| AIM OF THE EXERCISE |
Please report every line from the material that contains the word "strapRole".

DATA Start Marker

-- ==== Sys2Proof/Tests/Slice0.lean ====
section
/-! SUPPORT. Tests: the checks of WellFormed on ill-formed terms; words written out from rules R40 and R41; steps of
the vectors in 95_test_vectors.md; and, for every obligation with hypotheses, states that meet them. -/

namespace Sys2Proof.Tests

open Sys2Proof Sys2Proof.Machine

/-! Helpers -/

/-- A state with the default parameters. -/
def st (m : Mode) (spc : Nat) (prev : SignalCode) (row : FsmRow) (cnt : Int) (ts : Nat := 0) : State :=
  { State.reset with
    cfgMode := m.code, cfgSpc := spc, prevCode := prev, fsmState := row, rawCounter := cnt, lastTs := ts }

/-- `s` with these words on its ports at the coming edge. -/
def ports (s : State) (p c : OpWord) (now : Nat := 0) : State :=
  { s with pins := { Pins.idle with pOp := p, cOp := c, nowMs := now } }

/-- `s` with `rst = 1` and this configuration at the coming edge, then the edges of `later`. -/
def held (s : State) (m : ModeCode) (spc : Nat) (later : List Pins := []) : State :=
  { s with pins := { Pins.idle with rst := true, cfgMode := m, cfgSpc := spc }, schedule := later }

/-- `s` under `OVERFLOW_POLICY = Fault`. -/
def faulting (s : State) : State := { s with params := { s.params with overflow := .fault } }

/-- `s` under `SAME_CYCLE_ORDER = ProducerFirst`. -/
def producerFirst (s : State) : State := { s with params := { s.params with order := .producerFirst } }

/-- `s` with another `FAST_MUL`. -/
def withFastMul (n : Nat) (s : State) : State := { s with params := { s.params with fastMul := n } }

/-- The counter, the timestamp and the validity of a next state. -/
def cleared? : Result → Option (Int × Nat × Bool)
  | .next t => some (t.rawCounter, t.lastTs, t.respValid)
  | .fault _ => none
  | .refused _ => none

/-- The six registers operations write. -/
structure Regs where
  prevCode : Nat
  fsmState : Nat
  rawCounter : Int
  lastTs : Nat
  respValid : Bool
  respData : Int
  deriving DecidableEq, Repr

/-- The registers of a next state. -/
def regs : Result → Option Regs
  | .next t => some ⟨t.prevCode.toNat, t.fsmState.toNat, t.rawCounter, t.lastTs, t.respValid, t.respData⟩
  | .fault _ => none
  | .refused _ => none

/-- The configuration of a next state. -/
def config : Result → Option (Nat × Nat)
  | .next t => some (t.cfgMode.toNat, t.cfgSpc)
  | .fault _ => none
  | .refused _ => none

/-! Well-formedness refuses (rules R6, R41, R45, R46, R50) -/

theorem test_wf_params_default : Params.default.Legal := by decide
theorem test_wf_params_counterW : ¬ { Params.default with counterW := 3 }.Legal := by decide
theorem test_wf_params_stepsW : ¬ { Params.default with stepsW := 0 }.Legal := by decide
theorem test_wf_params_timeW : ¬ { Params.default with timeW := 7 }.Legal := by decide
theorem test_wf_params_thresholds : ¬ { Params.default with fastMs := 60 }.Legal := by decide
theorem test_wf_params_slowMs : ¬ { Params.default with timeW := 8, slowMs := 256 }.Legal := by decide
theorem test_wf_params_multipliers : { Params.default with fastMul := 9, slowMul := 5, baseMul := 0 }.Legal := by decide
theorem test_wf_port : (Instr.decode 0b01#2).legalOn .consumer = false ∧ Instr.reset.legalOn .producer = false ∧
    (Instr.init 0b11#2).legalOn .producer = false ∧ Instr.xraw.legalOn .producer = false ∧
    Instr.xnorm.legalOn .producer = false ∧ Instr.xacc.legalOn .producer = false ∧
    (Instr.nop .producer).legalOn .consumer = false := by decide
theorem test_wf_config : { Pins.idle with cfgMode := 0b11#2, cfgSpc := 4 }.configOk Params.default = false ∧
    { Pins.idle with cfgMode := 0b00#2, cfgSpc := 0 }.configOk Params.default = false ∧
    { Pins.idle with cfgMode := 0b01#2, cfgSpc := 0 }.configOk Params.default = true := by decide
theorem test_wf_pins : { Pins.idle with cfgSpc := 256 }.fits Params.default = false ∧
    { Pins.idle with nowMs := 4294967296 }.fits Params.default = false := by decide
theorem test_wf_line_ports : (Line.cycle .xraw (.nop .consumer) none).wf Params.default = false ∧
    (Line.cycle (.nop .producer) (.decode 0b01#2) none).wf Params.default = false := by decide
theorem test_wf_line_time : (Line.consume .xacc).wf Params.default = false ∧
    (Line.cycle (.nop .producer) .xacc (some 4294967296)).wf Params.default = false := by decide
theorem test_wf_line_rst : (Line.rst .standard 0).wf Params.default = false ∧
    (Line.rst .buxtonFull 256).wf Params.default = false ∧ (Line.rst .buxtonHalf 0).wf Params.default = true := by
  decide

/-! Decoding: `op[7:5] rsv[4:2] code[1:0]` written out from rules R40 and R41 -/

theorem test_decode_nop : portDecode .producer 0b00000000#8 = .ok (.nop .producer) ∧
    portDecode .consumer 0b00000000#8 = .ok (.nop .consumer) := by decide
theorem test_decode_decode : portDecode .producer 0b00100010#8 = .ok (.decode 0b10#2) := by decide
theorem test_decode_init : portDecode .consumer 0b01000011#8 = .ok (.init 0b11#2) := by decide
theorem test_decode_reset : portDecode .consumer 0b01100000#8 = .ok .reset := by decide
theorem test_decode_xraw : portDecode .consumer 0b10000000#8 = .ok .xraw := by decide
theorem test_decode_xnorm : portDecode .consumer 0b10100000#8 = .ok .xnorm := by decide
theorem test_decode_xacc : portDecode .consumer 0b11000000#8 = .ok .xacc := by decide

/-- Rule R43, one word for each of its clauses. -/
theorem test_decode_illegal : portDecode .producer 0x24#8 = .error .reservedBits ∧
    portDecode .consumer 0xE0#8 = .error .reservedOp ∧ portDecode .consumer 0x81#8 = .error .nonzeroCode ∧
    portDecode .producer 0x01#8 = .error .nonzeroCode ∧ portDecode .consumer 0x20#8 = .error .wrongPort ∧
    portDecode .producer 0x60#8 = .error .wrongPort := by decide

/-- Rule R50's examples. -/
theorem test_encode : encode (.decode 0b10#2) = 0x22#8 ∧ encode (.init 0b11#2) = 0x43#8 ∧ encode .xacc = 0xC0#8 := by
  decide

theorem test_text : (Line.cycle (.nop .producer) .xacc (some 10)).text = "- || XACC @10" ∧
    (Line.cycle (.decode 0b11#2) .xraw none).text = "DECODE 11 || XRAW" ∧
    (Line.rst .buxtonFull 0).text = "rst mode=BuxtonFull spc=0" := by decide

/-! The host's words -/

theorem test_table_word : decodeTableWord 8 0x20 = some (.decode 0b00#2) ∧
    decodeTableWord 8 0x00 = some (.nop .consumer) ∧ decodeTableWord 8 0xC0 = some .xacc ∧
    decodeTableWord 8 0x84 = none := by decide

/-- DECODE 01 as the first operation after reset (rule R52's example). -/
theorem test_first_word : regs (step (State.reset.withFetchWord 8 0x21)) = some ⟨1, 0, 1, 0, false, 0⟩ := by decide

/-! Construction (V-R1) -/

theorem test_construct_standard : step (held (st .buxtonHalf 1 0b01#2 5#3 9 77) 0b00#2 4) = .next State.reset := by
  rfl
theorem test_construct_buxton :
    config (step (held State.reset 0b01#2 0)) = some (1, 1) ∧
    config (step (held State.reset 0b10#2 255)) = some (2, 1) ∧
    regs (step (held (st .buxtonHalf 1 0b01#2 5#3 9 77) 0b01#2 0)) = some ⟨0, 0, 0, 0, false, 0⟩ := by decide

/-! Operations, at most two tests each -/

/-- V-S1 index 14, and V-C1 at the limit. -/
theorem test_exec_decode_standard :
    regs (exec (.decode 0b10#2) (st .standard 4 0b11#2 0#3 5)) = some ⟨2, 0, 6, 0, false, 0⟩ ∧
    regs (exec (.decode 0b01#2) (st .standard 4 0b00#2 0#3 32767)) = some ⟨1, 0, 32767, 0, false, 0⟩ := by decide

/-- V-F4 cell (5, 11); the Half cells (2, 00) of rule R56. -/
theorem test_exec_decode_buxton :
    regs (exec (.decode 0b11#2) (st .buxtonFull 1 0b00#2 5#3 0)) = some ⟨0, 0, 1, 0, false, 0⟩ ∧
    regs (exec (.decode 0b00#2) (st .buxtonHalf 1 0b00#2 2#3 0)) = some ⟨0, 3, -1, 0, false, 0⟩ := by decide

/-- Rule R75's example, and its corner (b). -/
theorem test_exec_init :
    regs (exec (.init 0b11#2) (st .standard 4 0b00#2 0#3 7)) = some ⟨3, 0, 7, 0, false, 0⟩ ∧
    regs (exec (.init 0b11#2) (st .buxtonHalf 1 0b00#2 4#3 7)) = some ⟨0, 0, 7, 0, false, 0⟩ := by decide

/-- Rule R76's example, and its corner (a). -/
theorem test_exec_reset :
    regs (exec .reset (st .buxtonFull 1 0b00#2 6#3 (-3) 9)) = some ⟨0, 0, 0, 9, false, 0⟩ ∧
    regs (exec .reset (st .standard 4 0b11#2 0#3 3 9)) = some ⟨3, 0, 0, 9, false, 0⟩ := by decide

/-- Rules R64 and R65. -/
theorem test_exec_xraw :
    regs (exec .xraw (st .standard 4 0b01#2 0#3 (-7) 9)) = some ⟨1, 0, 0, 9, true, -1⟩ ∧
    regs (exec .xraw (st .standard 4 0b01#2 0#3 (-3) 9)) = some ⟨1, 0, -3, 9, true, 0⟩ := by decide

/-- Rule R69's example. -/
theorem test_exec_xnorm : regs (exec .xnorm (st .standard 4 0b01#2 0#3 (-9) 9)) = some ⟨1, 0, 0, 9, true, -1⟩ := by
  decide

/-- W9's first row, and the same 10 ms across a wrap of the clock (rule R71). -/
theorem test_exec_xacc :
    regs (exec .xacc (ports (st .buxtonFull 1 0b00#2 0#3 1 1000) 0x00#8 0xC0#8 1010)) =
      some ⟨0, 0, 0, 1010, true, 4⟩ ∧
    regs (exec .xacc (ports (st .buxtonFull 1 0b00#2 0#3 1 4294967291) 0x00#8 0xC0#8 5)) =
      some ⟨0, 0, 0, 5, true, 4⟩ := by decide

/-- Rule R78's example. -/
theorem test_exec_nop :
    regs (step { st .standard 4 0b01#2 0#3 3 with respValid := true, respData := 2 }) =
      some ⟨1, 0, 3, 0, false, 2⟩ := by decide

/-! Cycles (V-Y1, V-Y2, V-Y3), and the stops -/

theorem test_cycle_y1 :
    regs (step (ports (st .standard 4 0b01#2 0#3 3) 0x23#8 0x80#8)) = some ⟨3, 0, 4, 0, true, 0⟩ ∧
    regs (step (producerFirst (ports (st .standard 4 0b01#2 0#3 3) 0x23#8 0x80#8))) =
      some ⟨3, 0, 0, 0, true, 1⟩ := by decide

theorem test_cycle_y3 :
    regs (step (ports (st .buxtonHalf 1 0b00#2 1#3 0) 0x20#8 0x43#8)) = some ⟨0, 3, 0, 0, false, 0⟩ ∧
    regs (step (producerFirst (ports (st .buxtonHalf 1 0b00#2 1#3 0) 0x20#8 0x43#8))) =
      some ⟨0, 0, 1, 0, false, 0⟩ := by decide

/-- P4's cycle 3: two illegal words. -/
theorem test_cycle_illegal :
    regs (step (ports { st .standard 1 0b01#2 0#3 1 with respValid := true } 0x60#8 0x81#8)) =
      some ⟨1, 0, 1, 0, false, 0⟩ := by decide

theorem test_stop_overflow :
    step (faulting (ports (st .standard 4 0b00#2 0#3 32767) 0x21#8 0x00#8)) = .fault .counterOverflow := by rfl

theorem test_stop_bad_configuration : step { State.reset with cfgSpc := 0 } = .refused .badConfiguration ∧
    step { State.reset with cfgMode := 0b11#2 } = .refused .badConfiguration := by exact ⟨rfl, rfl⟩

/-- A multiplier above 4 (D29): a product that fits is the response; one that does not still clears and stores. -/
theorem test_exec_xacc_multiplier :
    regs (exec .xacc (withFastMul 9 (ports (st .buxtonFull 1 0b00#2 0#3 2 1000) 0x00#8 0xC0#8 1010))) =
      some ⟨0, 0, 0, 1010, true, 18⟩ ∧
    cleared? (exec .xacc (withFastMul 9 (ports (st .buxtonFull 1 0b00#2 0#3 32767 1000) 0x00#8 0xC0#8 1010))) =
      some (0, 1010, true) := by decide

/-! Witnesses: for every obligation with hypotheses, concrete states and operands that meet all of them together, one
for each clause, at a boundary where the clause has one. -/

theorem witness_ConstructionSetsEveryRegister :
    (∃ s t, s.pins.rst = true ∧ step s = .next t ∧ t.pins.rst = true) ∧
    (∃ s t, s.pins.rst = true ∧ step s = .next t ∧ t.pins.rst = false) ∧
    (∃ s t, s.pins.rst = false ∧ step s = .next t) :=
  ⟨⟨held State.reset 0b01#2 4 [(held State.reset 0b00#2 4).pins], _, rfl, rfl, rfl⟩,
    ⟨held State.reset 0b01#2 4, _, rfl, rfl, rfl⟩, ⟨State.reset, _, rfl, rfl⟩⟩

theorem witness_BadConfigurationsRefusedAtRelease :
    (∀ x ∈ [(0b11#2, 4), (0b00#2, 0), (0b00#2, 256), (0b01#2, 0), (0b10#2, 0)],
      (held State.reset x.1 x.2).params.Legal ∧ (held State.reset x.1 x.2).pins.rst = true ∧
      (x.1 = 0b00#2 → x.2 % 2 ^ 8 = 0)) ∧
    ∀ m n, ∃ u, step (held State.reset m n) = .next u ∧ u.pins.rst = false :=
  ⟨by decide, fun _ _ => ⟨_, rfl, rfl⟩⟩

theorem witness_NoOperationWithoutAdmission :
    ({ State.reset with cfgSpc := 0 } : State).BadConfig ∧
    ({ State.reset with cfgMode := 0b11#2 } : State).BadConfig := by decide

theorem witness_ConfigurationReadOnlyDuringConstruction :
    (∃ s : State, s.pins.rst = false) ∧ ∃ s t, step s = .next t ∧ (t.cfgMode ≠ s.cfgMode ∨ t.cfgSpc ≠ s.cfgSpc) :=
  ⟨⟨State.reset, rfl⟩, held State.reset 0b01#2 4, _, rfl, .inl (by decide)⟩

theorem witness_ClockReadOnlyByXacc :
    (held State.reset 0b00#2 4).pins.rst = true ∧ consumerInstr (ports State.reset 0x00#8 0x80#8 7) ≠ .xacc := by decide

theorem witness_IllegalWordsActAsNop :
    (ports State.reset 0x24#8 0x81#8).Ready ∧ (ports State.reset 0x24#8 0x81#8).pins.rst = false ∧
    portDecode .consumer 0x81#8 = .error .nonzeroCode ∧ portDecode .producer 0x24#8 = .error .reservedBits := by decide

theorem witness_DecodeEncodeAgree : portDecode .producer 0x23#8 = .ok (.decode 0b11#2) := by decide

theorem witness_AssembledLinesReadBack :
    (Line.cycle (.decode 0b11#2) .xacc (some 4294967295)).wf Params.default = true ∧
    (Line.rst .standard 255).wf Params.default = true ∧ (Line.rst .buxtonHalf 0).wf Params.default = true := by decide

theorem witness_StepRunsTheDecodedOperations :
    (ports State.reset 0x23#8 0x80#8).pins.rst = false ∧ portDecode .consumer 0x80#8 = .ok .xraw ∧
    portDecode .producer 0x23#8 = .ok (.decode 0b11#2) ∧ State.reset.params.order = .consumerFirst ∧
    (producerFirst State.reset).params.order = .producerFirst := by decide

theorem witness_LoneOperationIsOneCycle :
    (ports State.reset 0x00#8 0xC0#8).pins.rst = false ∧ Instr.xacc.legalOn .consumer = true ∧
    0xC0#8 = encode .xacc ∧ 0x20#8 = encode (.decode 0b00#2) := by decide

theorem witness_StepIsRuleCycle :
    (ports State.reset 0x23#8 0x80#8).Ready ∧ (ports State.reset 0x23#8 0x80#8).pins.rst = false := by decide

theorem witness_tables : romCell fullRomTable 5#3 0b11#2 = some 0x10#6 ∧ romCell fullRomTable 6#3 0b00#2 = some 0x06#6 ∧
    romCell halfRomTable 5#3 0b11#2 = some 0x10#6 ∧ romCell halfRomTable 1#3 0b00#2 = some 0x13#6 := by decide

DATA End Marker
DATA Start Marker

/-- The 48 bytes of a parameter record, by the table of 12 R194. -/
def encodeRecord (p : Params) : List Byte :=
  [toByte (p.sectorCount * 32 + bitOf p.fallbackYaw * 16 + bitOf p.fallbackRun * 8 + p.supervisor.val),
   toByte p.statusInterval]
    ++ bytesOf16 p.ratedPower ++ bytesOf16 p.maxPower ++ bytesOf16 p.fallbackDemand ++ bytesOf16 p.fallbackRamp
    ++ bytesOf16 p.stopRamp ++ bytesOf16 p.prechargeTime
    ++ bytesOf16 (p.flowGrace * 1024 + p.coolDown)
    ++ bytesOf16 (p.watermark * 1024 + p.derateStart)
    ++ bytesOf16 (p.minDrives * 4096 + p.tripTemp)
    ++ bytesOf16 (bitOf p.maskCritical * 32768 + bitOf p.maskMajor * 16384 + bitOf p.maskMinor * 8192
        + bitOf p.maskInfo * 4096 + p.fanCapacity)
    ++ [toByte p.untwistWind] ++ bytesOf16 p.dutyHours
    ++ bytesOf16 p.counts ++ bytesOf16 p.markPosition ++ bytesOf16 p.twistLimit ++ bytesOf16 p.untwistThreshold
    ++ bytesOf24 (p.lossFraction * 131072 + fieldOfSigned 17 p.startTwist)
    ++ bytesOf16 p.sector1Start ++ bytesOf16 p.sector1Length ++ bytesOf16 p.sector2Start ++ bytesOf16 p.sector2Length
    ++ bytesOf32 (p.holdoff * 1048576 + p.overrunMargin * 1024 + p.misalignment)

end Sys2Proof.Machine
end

DATA End Marker
DATA Start Marker

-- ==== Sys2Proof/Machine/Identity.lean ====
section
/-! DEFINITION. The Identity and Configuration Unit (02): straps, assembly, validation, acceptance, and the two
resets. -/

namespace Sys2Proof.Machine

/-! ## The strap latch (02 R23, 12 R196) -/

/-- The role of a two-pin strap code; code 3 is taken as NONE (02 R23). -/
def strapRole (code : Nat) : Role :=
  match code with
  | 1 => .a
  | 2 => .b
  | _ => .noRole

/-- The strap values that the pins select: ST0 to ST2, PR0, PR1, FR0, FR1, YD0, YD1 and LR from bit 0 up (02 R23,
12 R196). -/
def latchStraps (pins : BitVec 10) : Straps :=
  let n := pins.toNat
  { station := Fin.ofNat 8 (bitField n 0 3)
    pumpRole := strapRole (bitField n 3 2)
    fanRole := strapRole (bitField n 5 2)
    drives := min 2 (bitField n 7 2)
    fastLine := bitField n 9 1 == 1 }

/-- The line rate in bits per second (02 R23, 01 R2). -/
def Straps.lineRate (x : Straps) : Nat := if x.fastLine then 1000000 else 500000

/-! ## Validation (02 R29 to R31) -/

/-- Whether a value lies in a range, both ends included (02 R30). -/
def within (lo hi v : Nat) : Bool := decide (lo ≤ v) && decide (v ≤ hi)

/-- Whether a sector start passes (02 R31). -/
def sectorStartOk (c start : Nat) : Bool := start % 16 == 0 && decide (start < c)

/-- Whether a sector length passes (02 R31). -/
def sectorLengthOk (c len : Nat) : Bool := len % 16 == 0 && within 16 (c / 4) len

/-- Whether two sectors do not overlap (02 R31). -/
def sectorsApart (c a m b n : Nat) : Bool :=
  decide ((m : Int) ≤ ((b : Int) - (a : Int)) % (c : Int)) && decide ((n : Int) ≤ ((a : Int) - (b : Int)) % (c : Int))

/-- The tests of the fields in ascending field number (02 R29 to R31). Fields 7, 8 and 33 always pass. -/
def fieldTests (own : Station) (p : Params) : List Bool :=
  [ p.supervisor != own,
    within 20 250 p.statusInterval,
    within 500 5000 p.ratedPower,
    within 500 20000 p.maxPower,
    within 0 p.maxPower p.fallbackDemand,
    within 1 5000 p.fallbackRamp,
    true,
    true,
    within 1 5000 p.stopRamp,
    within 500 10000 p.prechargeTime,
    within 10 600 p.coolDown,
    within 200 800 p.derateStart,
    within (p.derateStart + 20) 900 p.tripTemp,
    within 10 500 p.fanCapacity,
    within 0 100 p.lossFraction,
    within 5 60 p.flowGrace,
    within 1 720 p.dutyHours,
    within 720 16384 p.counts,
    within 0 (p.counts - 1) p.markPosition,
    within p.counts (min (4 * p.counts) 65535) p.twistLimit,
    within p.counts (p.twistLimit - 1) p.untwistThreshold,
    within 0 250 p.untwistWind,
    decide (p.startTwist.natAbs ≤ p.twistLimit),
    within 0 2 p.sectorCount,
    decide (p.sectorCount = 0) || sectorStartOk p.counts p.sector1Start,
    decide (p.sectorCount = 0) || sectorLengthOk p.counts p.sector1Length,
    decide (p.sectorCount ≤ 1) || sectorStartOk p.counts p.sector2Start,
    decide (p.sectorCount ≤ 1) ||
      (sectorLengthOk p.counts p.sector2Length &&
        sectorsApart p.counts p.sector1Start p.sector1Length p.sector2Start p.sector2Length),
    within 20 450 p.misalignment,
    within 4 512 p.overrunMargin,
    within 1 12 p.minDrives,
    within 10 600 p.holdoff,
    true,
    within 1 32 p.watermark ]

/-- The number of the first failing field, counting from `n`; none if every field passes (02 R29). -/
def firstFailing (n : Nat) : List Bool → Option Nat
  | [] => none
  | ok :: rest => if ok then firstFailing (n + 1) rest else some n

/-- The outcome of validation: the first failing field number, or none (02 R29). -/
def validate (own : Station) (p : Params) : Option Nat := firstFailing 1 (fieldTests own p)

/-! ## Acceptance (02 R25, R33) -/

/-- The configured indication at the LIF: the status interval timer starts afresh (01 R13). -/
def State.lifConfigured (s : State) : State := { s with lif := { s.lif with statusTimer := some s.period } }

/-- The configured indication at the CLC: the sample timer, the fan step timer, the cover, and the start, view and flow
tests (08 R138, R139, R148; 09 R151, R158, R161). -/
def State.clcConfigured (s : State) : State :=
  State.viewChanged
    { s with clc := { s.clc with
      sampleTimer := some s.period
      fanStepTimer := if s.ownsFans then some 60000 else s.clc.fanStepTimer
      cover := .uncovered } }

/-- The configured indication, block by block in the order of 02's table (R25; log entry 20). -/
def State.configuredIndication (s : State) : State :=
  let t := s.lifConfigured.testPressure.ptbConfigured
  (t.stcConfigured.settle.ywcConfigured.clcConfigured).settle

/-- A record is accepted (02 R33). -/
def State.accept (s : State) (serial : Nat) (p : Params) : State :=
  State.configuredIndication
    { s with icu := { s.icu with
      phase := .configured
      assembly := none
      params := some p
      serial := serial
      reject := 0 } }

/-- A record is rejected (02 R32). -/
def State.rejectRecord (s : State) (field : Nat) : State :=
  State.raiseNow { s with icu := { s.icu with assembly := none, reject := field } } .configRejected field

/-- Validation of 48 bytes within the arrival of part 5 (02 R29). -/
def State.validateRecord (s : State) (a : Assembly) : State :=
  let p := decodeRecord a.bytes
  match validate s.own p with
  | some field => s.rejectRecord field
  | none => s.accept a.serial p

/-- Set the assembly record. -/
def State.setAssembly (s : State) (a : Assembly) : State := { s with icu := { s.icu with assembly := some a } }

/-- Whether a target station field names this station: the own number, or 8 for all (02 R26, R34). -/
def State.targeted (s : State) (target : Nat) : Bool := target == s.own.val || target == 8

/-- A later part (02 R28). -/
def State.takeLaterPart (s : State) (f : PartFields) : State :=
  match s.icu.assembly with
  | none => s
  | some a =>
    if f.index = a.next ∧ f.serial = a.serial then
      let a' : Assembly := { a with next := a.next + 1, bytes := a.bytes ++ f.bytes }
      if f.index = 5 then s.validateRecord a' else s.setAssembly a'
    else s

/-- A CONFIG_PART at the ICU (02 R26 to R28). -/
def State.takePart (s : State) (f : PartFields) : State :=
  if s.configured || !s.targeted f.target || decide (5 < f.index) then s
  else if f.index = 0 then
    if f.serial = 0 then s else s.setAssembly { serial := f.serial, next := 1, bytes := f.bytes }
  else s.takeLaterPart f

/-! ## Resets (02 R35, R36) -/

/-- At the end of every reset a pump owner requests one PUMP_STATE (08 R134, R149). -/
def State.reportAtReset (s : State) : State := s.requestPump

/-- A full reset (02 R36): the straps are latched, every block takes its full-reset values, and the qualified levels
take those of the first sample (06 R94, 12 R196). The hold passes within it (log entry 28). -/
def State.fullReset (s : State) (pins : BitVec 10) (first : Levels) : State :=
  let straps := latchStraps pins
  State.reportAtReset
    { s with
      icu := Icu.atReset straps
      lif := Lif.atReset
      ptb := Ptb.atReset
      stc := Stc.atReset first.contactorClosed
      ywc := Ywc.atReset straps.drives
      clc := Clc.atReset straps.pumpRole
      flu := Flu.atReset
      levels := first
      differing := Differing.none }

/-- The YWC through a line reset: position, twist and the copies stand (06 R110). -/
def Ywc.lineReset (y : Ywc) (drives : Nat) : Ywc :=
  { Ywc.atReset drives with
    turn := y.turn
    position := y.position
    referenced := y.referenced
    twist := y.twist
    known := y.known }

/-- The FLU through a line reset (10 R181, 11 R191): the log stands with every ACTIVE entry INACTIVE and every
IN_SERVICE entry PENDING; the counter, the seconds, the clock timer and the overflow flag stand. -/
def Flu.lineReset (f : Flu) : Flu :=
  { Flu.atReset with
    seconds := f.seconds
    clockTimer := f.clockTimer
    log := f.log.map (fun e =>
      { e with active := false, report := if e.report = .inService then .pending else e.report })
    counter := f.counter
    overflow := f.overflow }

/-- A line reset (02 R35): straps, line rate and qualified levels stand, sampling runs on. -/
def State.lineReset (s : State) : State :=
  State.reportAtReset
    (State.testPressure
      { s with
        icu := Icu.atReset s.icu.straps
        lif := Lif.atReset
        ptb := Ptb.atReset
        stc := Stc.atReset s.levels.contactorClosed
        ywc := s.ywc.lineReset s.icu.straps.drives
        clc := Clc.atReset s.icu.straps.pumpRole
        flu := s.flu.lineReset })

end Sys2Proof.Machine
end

DATA End Marker

| ANSWER TO THIS EXERCISE |
def strapRole (code : Nat) : Role :=
    pumpRole := strapRole (bitField n 3 2)
    fanRole := strapRole (bitField n 5 2)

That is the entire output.